Ces dernières années, le nombre de Cubains sans abri a augmenté à mesure que la crise s’aggravait sur l’île.
Pendant des décennies, la politique du gouvernement cubain n’a pas permis de remédier aux conditions qui contraignent des centaines de Cubains à mendier, à vivre dans des entrées d’immeubles ou des ruines, ou à errer dans les rues dans des conditions précaires et extrêmement dangereuses.
Ces dernières années, le nombre de Cubains sans abri a augmenté avec l’intensification de la crise économique, touchant particulièrement les personnes âgées.
Une vidéo de Cubanet, filmée dans les rues de La Havane, témoigne du quotidien difficile de plusieurs de ces personnes, reléguées, plus encore que d’autres Cubains, à la misère et à la lutte pour la survie.
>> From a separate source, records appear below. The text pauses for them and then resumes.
/-- V40. -/
theorem test_pidinit :
    stepGives { start 0 [0x18, 0x00, 0x00, 0x01, 0x04, 0x01, 0x08, 0x01, 0x00, 0x00, 0x02, 0x00, 0x00, 0x00, 0x01, 0x00, 0x00, 0x80, 0x00, 0x00, 0x64, 0x00, 0x00, 0x00, 0x00, 0x00, 0x00, 0x00, 0x00, 0x64, 0x00] [] with timeBase := 1000000 }
      (fun t => t.pid[0] == pidManual && t.pc == 0x1F) = true := by
  decide

/-- V46. -/
theorem test_pidinit_saturates :
    stepGives (start 0 [0x18, 0x00, 0x00, 0x01, 0x04, 0x01, 0x08, 0x01, 0x00, 0x00, 0x00, 0x00, 0xFF, 0xFF, 0xFF, 0x7F, 0x00, 0x00, 0x00, 0x7F, 0x64, 0x00, 0x01, 0x00, 0x00, 0x00, 0x00, 0x00, 0x00, 0x64, 0x00] [])
      (fun t => t.pid[0].ki == -0x0CCCCCCC && t.pid[0].kd == 0x80000000 && t.pid[0].kp == 0) = true := by
  decide

/-- V58. -/
theorem test_pidclear :
    stepGives (withPid0 [0x19, 0x00] pidManual)
      (fun t => t.pid[0] == { pidManual with initialized := false } && t.pc == 2) = true := by
  decide

/-- V51. -/
theorem test_pidstop :
    stepGives (withPid0 [0x1A, 0x00] { pidManual with mode := .automatic })
      (fun t => t.pid[0] == pidManual) = true := by
  decide

/-- V47. -/
theorem test_pidrun :
    stepGives (withPid0 [0x1B, 0x00] pidManual)
      (fun t => t.pid[0] == { pidManual with mode := .automatic, lastInput := 0x140000 } && t.rawAt .rat 0x104 == 0) = true := by
  decide

/-- V56. -/
theorem test_pidrun_clamps :
    stepGives { withPid0 [0x1B, 0x00] pidManual with mem := Memory.writeBytes [] 0x104 (leBytes 4 0xC80000) }
      (fun t => t.pid[0].iSum == 0x640000 && t.rawAt .rat 0x104 == 0xC80000) = true := by
  decide

/-- V131. -/
theorem test_reset :
    stepGives { start 0x40 [0x1C] [(5, 1, 7)] with sp := 2, map := State.reset.map.set 2 slotOnce, pid := State.reset.pid.set 1 pidManual }
      (fun t => t == { State.reset with pc := 0x40, flags := 0b011, status := 0x00401C09, prog := t.prog }) = true := by
  decide

/-- V48: a tick, and the compute of controller 0 as its five accesses. -/
theorem test_compute :
    stepsGive 7
      { withPid0 [] { pidManual with mode := .automatic, lastInput := 0x140000 } with
        inputs := .agent (.elapse 10) :: List.replicate 6 (.agent .sequencer) }
      (fun t => t.rawAt .rat 0x104 == 0xA7FFD && t.pid[0].iSum == 32765 && t.pid[0].lastTime == 1000010 &&
        t.seq == .mapGate 1) = true := by
  decide

/-- V134: a reserved opcode. -/
theorem test_reserved_faults :
    stepGives (start 0x22 [0x1D] []) (fun t => t.pc == 0x22 && t.flags == 0b011 && t.status == 0x00221D06) = true := by
  decide

/-- V136: an instruction that runs past the program store. -/
theorem test_cut_short_faults :
    stepGives (start 0xFFFC [0x01, 0x00, 0x10, 0x00] [])
      (fun t => t.pc == 0xFFFC && t.flags == 0b011 && t.status == 0xFFFC0101) = true := by
  decide

/-! ### Witnesses: for each statement with hypotheses, a state and operands that meet them -/

theorem bankSound_setup : steadyState.bankSound := by unfold State.bankSound Pid.sound; decide

theorem canonical_reset : State.reset.storesCanonical := ⟨rfl, rfl, rfl, by decide⟩

theorem legal_hw : hw.legal := by unfold Config.Params.legal; decide

theorem quiet_reset : State.reset.quiet := ⟨rfl, rfl, rfl⟩

theorem witness_DecodeOfEncode :
    Instr.wf hw (.multiload ⟨15, .address, .u16, .literal⟩ 0xFFFF 2 [.lit 0xFFFF, .lit 0]) = true := by decide

theorem witness_EncodeOfDecode_whole : hw.legal ∧ decode hw [0x12, 0x34] = .instr .ret [0x34] :=
  ⟨legal_hw, by decide⟩

theorem witness_EncodeOfDecode_cutShort :
    hw.legal ∧
      decode hw [0x0D, 0x06, 0x40, 0x00, 0x02, 0x11, 0x11, 0x22] =
        .instr (.multiload ⟨0, .literal, .u16, .literal⟩ 0x40 2 [.lit 0x1111]) [] ∧
      ([0x22] : List Byte).length + 1 = operandWidth hw .u16 .literal := ⟨legal_hw, by decide⟩

theorem witness_ReservedOpcodeHalts :
    (start 0xFFFF [0x1D] []).engineNext = true ∧ (start 0xFFFF [0x1D] []).halted = false ∧
      (start 0xFFFF [0x1D] []).pc.toNat + 1 = (start 0xFFFF [0x1D] []).cfg.progCap ∧
      0x1D ≤ ((start 0xFFFF [0x1D] []).prog.read (start 0xFFFF [0x1D] []).pc.toNat).toNat := by decide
« Fort, très fort », répondit un homme âgé en évoquant la vague de froid qui s’abat sur la capitale. Le visage marqué par la détresse, il répéta : « très fort », sans doute en pensant aux matins glacials. Avec des pensions insuffisantes pour se nourrir, et encore moins se loger, nombre de personnes âgées finissent par dormir dans la rue. Fouillant les poubelles, dormant sur des cartons en guise de matelas, elles affrontent chaque jour les dangers d’une vie livrée aux intempéries.
« Écoutez, j’étais pilote », commenta un autre Cubain, blotti près d’un tas de sacs et de chiffons éparpillés. « Le pilote cubain Arnaldo Tamayo. Il était mon mentor. Mais tant que les communistes continueront à voler, rien ne changera. »
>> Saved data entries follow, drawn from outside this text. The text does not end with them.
-- ==== Sys2Proof/Proofs/CutShortInstruction.lean ====
section
/-! PROOF. The steps whose bytes are no whole instruction: a reserved opcode (30_encoding.md R149), and an instruction
that would run past the program store (R153, R400). The encoding delimits itself: `Reads` says of a reader that it
reads a field from exactly the field's bytes and answers nothing on a proper initial part of them. It passes from the
fields to the layouts, and so to every instruction but MULTILOAD, which runs its whole elements first (R271; log 16). -/

namespace Sys2Proof

/-! ### Readers of a code that delimits itself -/

/-- The reader `take` reads the value `a` from exactly the bytes `e`: whatever follows them, and nothing at all where
the stream ends inside them. -/
structure Reads {α : Type} (take : List Byte → Option (α × List Byte)) (e : List Byte) (a : α) : Prop where
  whole : ∀ rest, take (e ++ rest) = some (a, rest)
  cut : ∀ p missing, p ++ missing = e → missing ≠ [] → take p = none

section
variable {α β : Type} {take : List Byte → Option (α × List Byte)} {e e' : List Byte} {a : α} {b : β}
  {f : α × List Byte → Option (β × List Byte)}

/-- A reader that answers nothing on a stream shorter than the field. -/
theorem Reads.of_length (whole : ∀ rest, take (e ++ rest) = some (a, rest))
    (short : ∀ bs, bs.length < e.length → take bs = none) : Reads take e a where
  whole := whole
  cut p missing hp hm := by
    apply short
    have := List.length_pos_iff.mpr hm
    rw [← hp, List.length_append]
    omega

/-- In a stream that ends somewhere in a field and what is to follow it, the field is not read, or it is read and the
stream ends in what follows. -/
theorem Reads.split (h : Reads take e a) {p missing : List Byte} (hp : p ++ missing = e ++ e') :
    take p = none ∨ ∃ q, q ++ missing = e' ∧ take p = some (a, q) := by
  rcases List.append_eq_append_iff.mp hp with ⟨l, rfl, rfl⟩ | ⟨q, rfl, rfl⟩
  · by_cases hl : l = []
    · subst hl
      exact .inr ⟨[], rfl, by simpa using h.whole []⟩
    · exact .inl (h.cut p l rfl hl)
  · exact .inr ⟨q, rfl, h.whole q⟩

/-- A field followed by the rest of a layout. -/
theorem Reads.bind (h : Reads take e a) (hf : Reads (fun bs => f (a, bs)) e' b) :
    Reads (fun bs => take bs >>= f) (e ++ e') b where
  whole rest := by
    rw [List.append_assoc, h.whole]
    exact hf.whole rest
  cut p missing hp hm := by
    rcases h.split hp with hn | ⟨q, hq, hs⟩
    · rw [hn]; rfl
    · rw [hs]; exact hf.cut q missing hq hm

/-- The last field of a layout. -/
theorem Reads.last (h : Reads take e a) (hf : ∀ bs, f (a, bs) = some (b, bs)) :
    Reads (fun bs => take bs >>= f) e b where
  whole rest := by rw [h.whole]; exact hf rest
  cut p missing hp hm := by rw [h.cut p missing hp hm]; rfl

/-- A layout without fields. -/
theorem Reads.nothing : Reads (fun bs => some (a, bs)) [] a where
  whole _ := rfl
  cut _ _ hp hm := absurd (List.append_eq_nil_iff.mp hp).2 hm

theorem Reads.of_pos {c : Prop} [Decidable c] {other : List Byte → Option (α × List Byte)} (hc : c)
    (h : Reads take e a) : Reads (fun bs => if c then take bs else other bs) e a := by
  simpa only [if_pos hc] using h

theorem Reads.of_neg {c : Prop} [Decidable c] {other : List Byte → Option (α × List Byte)} (hc : ¬ c)
    (h : Reads take e a) : Reads (fun bs => if c then other bs else take bs) e a := by
  simpa only [if_neg hc] using h

end

/-! ### The fields (R142 to R147) -/

theorem reads_takeLE {n v : Nat} (hv : v < 256 ^ n) : Reads (takeLE n) (leBytes n v) v :=
  .of_length (fun rest => by rw [takeLE_leBytes, Nat.mod_eq_of_lt hv])
    fun _ hbs => takeLE_eq_none.mpr (by simpa using hbs)

theorem reads_takeByte (x : Byte) : Reads takeByte [x] x :=
  .of_length (takeByte_cons x) fun bs hbs => by
    have hnone : takeLE 1 bs = none := takeLE_eq_none.mpr hbs
    rw [takeByte, hnone, Option.map_none]

theorem reads_takeOptype (ot : Optype) : Reads takeOptype [ot.toByte] ot :=
  .of_length (takeOptype_cons ot) fun bs hbs => by
    have hnone : takeLE 1 bs = none := takeLE_eq_none.mpr hbs
    rw [takeOptype, takeByte, hnone, Option.map_none, Option.map_none]

theorem reads_takeAddr (x : Addr) : Reads takeAddr (encodeAddr x) x :=
  .of_length (takeAddr_encodeAddr x) fun bs hbs => by
    have hnone : takeLE 2 bs = none := takeLE_eq_none.mpr (by simpa using hbs)
    rw [takeAddr, hnone, Option.map_none]

/-- An operand of its MODE has the bytes that the optype promises (R148). -/
theorem operand_length_of_wf {c : Config.Params} {t : Ty} {m : Mode} {o : Operand} (h : o.wf c t m = true) :
    o.length c t = operandWidth c t m := by
  cases o with
  | lit raw =>
    obtain ⟨rfl, -⟩ : m = .literal ∧ raw.toNat < 256 ^ t.width c := by simpa [Operand.wf] using h
    rfl
  | addr ptr =>
    obtain rfl : m = .address := by simpa [Operand.wf] using h
    rfl

theorem reads_takeOperand {c : Config.Params} {t : Ty} {m : Mode} {o : Operand} (h : o.wf c t m = true) :
    Reads (takeOperand c t m) (o.encode c t) o :=
  .of_length (takeOperand_encode h) fun bs hbs => by
    rw [Laws.operand_encode_length, operand_length_of_wf h] at hbs
    exact takeOperand_eq_none.mpr hbs

/-- An inline string is not read before its NUL. -/
theorem takeString_eq_none {bytes : List Byte} (h : (0 : Byte) ∉ bytes) : takeString bytes = none := by
  induction bytes with
  | nil => rfl
  | cons x bytes ih =>
    have hx : x ≠ 0 := fun hx => h (hx ▸ List.mem_cons_self)
    rw [takeString, if_neg hx, ih fun hb => h (List.mem_cons_of_mem x hb), Option.map_none]

theorem reads_takeString {bytes : List Byte} (h : bytes.all (· != 0) = true) :
    Reads takeString (bytes ++ [0]) bytes where
  whole rest := by simpa using takeString_append h rest
  cut p missing hp hm := by
    have hinit : p <+: bytes := by
      obtain ⟨init, x, rfl⟩ := List.eq_nil_or_concat missing |>.resolve_left hm
      rw [List.concat_eq_append, ← List.append_assoc] at hp
      exact ⟨init, (List.append_inj' hp rfl).1⟩
    refine takeString_eq_none fun h0 => ?_
    simpa using List.all_eq_true.mp h 0 (hinit.subset h0)

theorem reads_takeStrField {m : Mode} {s : StrField} (h : s.wf m = true) : Reads (takeStrField m) s.encode s where
  whole := takeStrField_encode h
  cut p missing hp hm := by
    cases s with
    | inline bytes =>
      obtain ⟨rfl, hb⟩ : m = .literal ∧ bytes.all (· != 0) = true := by
        simpa only [StrField.wf, Bool.and_eq_true, beq_iff_eq] using h
      rw [takeStrField, (reads_takeString hb).cut p missing hp hm, Option.map_none]
    | addr x =>
      obtain rfl : m = .address := by simpa [StrField.wf] using h
      rw [takeStrField, (reads_takeAddr x).cut p missing hp hm, Option.map_none]

/-! ### The layouts (R147) -/

section
variable {c : Config.Params} {ot : Optype}

/-- Every layout begins with the optype byte. -/
theorem reads_optype_bind {α : Type} {e : List Byte} {i : α} {f : Optype × List Byte → Option (α × List Byte)}
    (h : Reads (fun bs => f (ot, bs)) e i) : Reads (fun bs => takeOptype bs >>= f) (ot.toByte :: e) i :=
  (reads_takeOptype ot).bind h

theorem reads_takeOt (mk : Optype → Instr) : Reads (takeOt mk) [ot.toByte] (mk ot) :=
  reads_optype_bind .nothing

theorem reads_takeOtDst (mk : Optype → Addr → Instr) (dst : Addr) :
    Reads (takeOtDst mk) (ot.toByte :: encodeAddr dst) (mk ot dst) :=
  reads_optype_bind ((reads_takeAddr dst).last fun _ => rfl)

theorem reads_takeOtDstSrc (mk : Optype → Addr → Operand → Instr) (dst : Addr) {src : Operand}
    (h : src.wf c ot.ty ot.mode = true) : Reads (takeOtDstSrc c mk) (encodeDstSrc c ot dst src) (mk ot dst src) :=
  reads_optype_bind ((reads_takeAddr dst).bind ((reads_takeOperand h).last fun _ => rfl))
Ce week-end, une vague de froid fera chuter les températures matinales à La Havane entre 12 et 14 degrés Celsius. Malgré ces prévisions, un Cubain de 75 ans, habitant Campo Florido, n’a d’autre choix que de passer la nuit dehors, devant un immeuble fermé. Il confie n’avoir presque rien mangé et souffrir de diabète.
« Ils m’ont emmené à Las Guásimas et n’ont rien fait pour moi », déplore-t-il, évoquant le traitement réservé dans un refuge pour sans-abri géré par l’État.
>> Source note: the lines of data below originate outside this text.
theorem loadedProgram_read (bytes : List Byte) (k : Nat) : (loadedProgram bytes).read k = bytes.getD k 0 := by
  have hfit : 0 + bytes.length ≤ bytes.length := by omega
  rw [loadedProgram, Memory.read_writeBytes (Memory.wf_nil bytes.length) hfit]
  split
  · rfl
  next hk => rw [List.getD_eq_default _ _ (by omega)]; rfl

/-- Settles O18: a load that fits writes the store and is `hostClear` from there. -/
theorem loadReplacesProgram : Obligations.LoadReplacesProgram := by
  unfold Obligations.LoadReplacesProgram
  intro s bytes hinputs hseq hhost
  have hstep := step_control hinputs
  refine ⟨fun hlong => ?_, fun hfit => ?_⟩
  · rw [hstep, controlAct, hostLoad, if_pos hlong]
  · have hquiet : ({ s with inputs := [], prog := loadedProgram bytes } : State).quiet := ⟨rfl, hseq, hhost⟩
    obtain ⟨hframe, hget⟩ := hostClear_quiet hquiet
    rw [controlAct, hostLoad, if_neg (Nat.not_lt.mpr hfit)] at hstep
    have hprog := congrArg State.prog hframe
    refine ⟨_, hstep, fun k => ?_, ?_, hget⟩
    · rw [hprog]
      exact loadedProgram_read bytes k
    · rw [hprog]
      exact hframe

/-! ### RESET -/

/-- Settles O60: RESET is `clearAll` and then the fault entry with code 9. -/
theorem resetInstructionResult : Obligations.ResetInstructionResult := by
  unfold Obligations.ResetInstructionResult
  intro s h
  obtain ⟨hframe, hget⟩ := clearAll_quiet h
  obtain ⟨hinputs, hseq, hhost⟩ := h
  refine ⟨haltWith .resetRequested s.pc (clearAll s), rfl, ?_, hget⟩
  rw [haltWith, hframe, State.resetWith, hinputs, hseq, hhost]
  rfl

end Sys2Proof.Machine

/-! PROOF. What the other agents write (60_exceptions.md R407, R412 to R421), and two of their runs: the race of R107
and the network port's `writeValue` (R417). The sequencer and the host work on the bank and store at a controller's
output cell (`BankFrame`); the network actor works on the mapping table and stores at its pending access
(`NetFrame`). -/

namespace Sys2Proof.Machine

/-! ### The sequencer and the host's bank operations -/

/-- What a move on the bank leaves alone, where it stores to no other bytes of data memory than those of `spans`. -/
structure BankFrame (spans : List (Nat × Nat)) (s t : State) : Prop where
  cfg : t.cfg = s.cfg
  map : t.map = s.map
  debug : t.debug = s.debug
  timeBase : t.timeBase = s.timeBase
  netPending : t.netPending = s.netPending
  inputs : t.inputs = s.inputs
  outAddr : ∀ k : PidId, t.pid[k].outAddr = s.pid[k].outAddr
  mem : ∀ a, (∀ p ∈ spans, a < p.1 ∨ p.1 + p.2 ≤ a) → t.mem.read a = s.mem.read a

theorem BankFrame.refl (spans : List (Nat × Nat)) (s : State) : BankFrame spans s s :=
  ⟨rfl, rfl, rfl, rfl, rfl, rfl, fun _ => rfl, fun _ _ => rfl⟩

section
variable {spans : List (Nat × Nat)} {s t : State} (h : BankFrame spans s t)
include h

theorem BankFrame.mono {spans' : List (Nat × Nat)} (hsub : spans ⊆ spans') : BankFrame spans' s t :=
  { h with mem := fun a ha => h.mem a fun p hp => ha p (hsub hp) }

theorem BankFrame.trans {u : State} (h' : BankFrame spans t u) : BankFrame spans s u where
  cfg := h'.cfg.trans h.cfg
  map := h'.map.trans h.map
  debug := Eq.trans h'.debug h.debug
  timeBase := h'.timeBase.trans h.timeBase
  netPending := h'.netPending.trans h.netPending
  inputs := h'.inputs.trans h.inputs
  outAddr k := (h'.outAddr k).trans (h.outAddr k)
  mem a ha := (h'.mem a ha).trans (h.mem a ha)

theorem BankFrame.seq (q : Sequencer) : BankFrame spans s { t with seq := q } := { h with }

theorem BankFrame.hostPending (p : Option LimitStore) : BankFrame spans s { t with hostPending := p } := { h with }

theorem BankFrame.pid {i : PidId} {p : Pid} (hp : p.outAddr = t.pid[i].outAddr) : BankFrame spans s (setPid i p t) :=
  { h with
    outAddr := fun k => by
      rw [setPid_get]
      split
      next hk => subst hk; exact hp.trans (h.outAddr k)
      next => exact h.outAddr k }

end

/-- A store within one of the spans. -/
theorem BankFrame.storeRat {spans : List (Nat × Nat)} {s t : State} {a : Addr} {v : Word}
    (ha : (a.toNat, s.cfg.ratBytes) ∈ spans) (h : storeRat a v s = some t) : BankFrame spans s t := by
  obtain ⟨-, rfl⟩ := memWrite_eq_some h
  exact { BankFrame.refl spans s with
    mem := fun x hx => Memory.read_writeBytes_of_outside (by simpa using hx _ ha) }

theorem hostFinish_of_none {s : State} (h : s.hostPending = none) : hostFinish s = s := by
  rw [hostFinish, h]

theorem hostFinish_of_some {s : State} {l : LimitStore} (h : s.hostPending = some l) :
    hostFinish s =
      setPid l.id { s.pid[l.id] with
          iSum := clampWord s.pid[l.id].iSum.toInt s.pid[l.id].outMin s.pid[l.id].outMax }
        { (Machine.storeRat s.pid[l.id].outAddr l.output s).getD s with hostPending := none } := by
  rw [hostFinish, h]

theorem hostFinish_frame (s : State) : BankFrame s.hostSpans s (hostFinish s) := by
  cases hp : s.hostPending with
  | none => rw [hostFinish_of_none hp]; exact .refl _ s
  | some l =>
    have hspan : (s.pid[l.id].outAddr.toNat, s.cfg.ratBytes) ∈ s.hostSpans := by simp [State.hostSpans, hp]
    rw [hostFinish_of_some hp]
    cases hs : Machine.storeRat s.pid[l.id].outAddr l.output s with
    | none => exact ((BankFrame.refl _ s).hostPending none).pid rfl
    | some u =>
      have hu := BankFrame.storeRat hspan hs
      exact (hu.hostPending none).pid (hu.outAddr l.id).symm

theorem hostFinish_seq (s : State) : (hostFinish s).seq = s.seq := by
  cases hp : s.hostPending with
  | none => rw [hostFinish_of_none hp]
  | some l =>
    rw [hostFinish_of_some hp]
    cases hs : Machine.storeRat s.pid[l.id].outAddr l.output s with
    | none => rfl
    | some u =>
      obtain ⟨-, rfl⟩ := memWrite_eq_some hs
      rfl

theorem hostFinish_hostPending (s : State) : (hostFinish s).hostPending = none := by
  cases hp : s.hostPending with
  | none => rw [hostFinish_of_none hp, hp]
  | some l => rw [hostFinish_of_some hp]; rfl

theorem finishHostOn_frame (i : PidId) (s : State) : BankFrame (s.hostSpansOn i) s (finishHostOn i s) := by
  unfold finishHostOn
  cases hp : s.hostPending with
  | none => exact .refl _ s
  | some l =>
    by_cases hl : l.id = i
    · have hspans : s.hostSpansOn i = s.hostSpans := by simp [State.hostSpansOn, State.hostSpans, hp, hl]
      simpa only [if_pos hl, hspans] using hostFinish_frame s
    · simpa only [if_neg hl] using BankFrame.refl _ s

theorem finishHostOn_seq (i : PidId) (s : State) : (finishHostOn i s).seq = s.seq := by
  unfold finishHostOn
  split
  · rfl
  · split
    · exact hostFinish_seq s
    · rfl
À Cuba, bien que le discours officiel se pare de « sensibilité » et d’« humanisme », les autorités prennent parfois des mesures plus punitives que sociales, visant principalement à dissimuler la pauvreté dans les zones touristiques et à renforcer le contrôle de l’État sur les populations marginalisées.
Comme à son habitude, le régime cubain évite de qualifier la pauvreté de phénomène structurel et nie que l’échec du modèle économique soit à l’origine de l’exclusion.